» What the task requires
Among the entries below, how many lines include "tail"? Give the number alone.

» Input data
-- ==== Sys2Proof/Machine/Position.lean ====
section
/-! DEFINITION. Position, peek, reset, tail bytes and the overflow check: `SKIP`, `POS`, `REMBITS`, `PEEK`, `RESET`,
`REMBYTES`, `CHECK` (43_position). None of them reads buffer memory (20_memory R48). -/

namespace Sys2Proof.Machine

/-- `SKIP c<n>, <count>` (R130). -/
def execSkip (ctx : CtxId) (count : Word) (s : State) : Result :=
  s.withCursor ctx fun c => (s.setCtx ctx (c.advance count.toNat)).respond 0 0

/-- `POS c<n>` (R131). -/
def execPos (ctx : CtxId) (s : State) : Result :=
  s.withCursor ctx fun c => s.respond c.pos 0

/-- `LB − min(POS, LB)` with `LB = LSIZE * 8` (R132). -/
def Context.remBits (c : Context) : Nat := c.lbits - min c.pos.toNat c.lbits

/-- `REMBITS c<n>` (R132). -/
def execRembits (ctx : CtxId) (s : State) : Result :=
  s.withCursor ctx fun c => s.respond (BitVec.ofNat 64 c.remBits) 0

/-- `PEEK c<dst>, c<src>` (R134): `CTX` is checked before `SCTX` (60_exceptions R165); the destination need not be
valid. -/
def execPeek (dst src : CtxId) (s : State) : Result :=
  match s.ctx? dst with
  | none => s.raise .noctx
  | some _ => s.withCursor src fun c => (s.setCtx dst c).respond 0 0

/-- `RESET c<n>` (R136). -/
def execReset (ctx : CtxId) (s : State) : Result :=
  s.withCursor ctx fun c => (s.setCtx ctx { c with pos := 0 }).respond 0 0

/-- The view of `REMBYTES` (R137): start offset and length, (0, 0) when the start is at or past `LSIZE`. -/
def Context.tail (c : Context) : Nat × Nat :=
  let start := c.pos.toNat / 8
  if c.lsize ≤ start then (0, 0) else (start, c.plen - start)

/-- `REMBYTES c<n>` (R137). -/
def execRembytes (ctx : CtxId) (s : State) : Result :=
  s.withCursor ctx fun c => s.respond (BitVec.ofNat 64 c.tail.1) (BitVec.ofNat 64 c.tail.2)

/-- `CHECK c<n>` (R139). -/
def execCheck (ctx : CtxId) (s : State) : Result :=
  s.withCursor ctx fun c => s.respond (if c.ovf then 1 else 0) 0

end Sys2Proof.Machine
end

» Final answer
3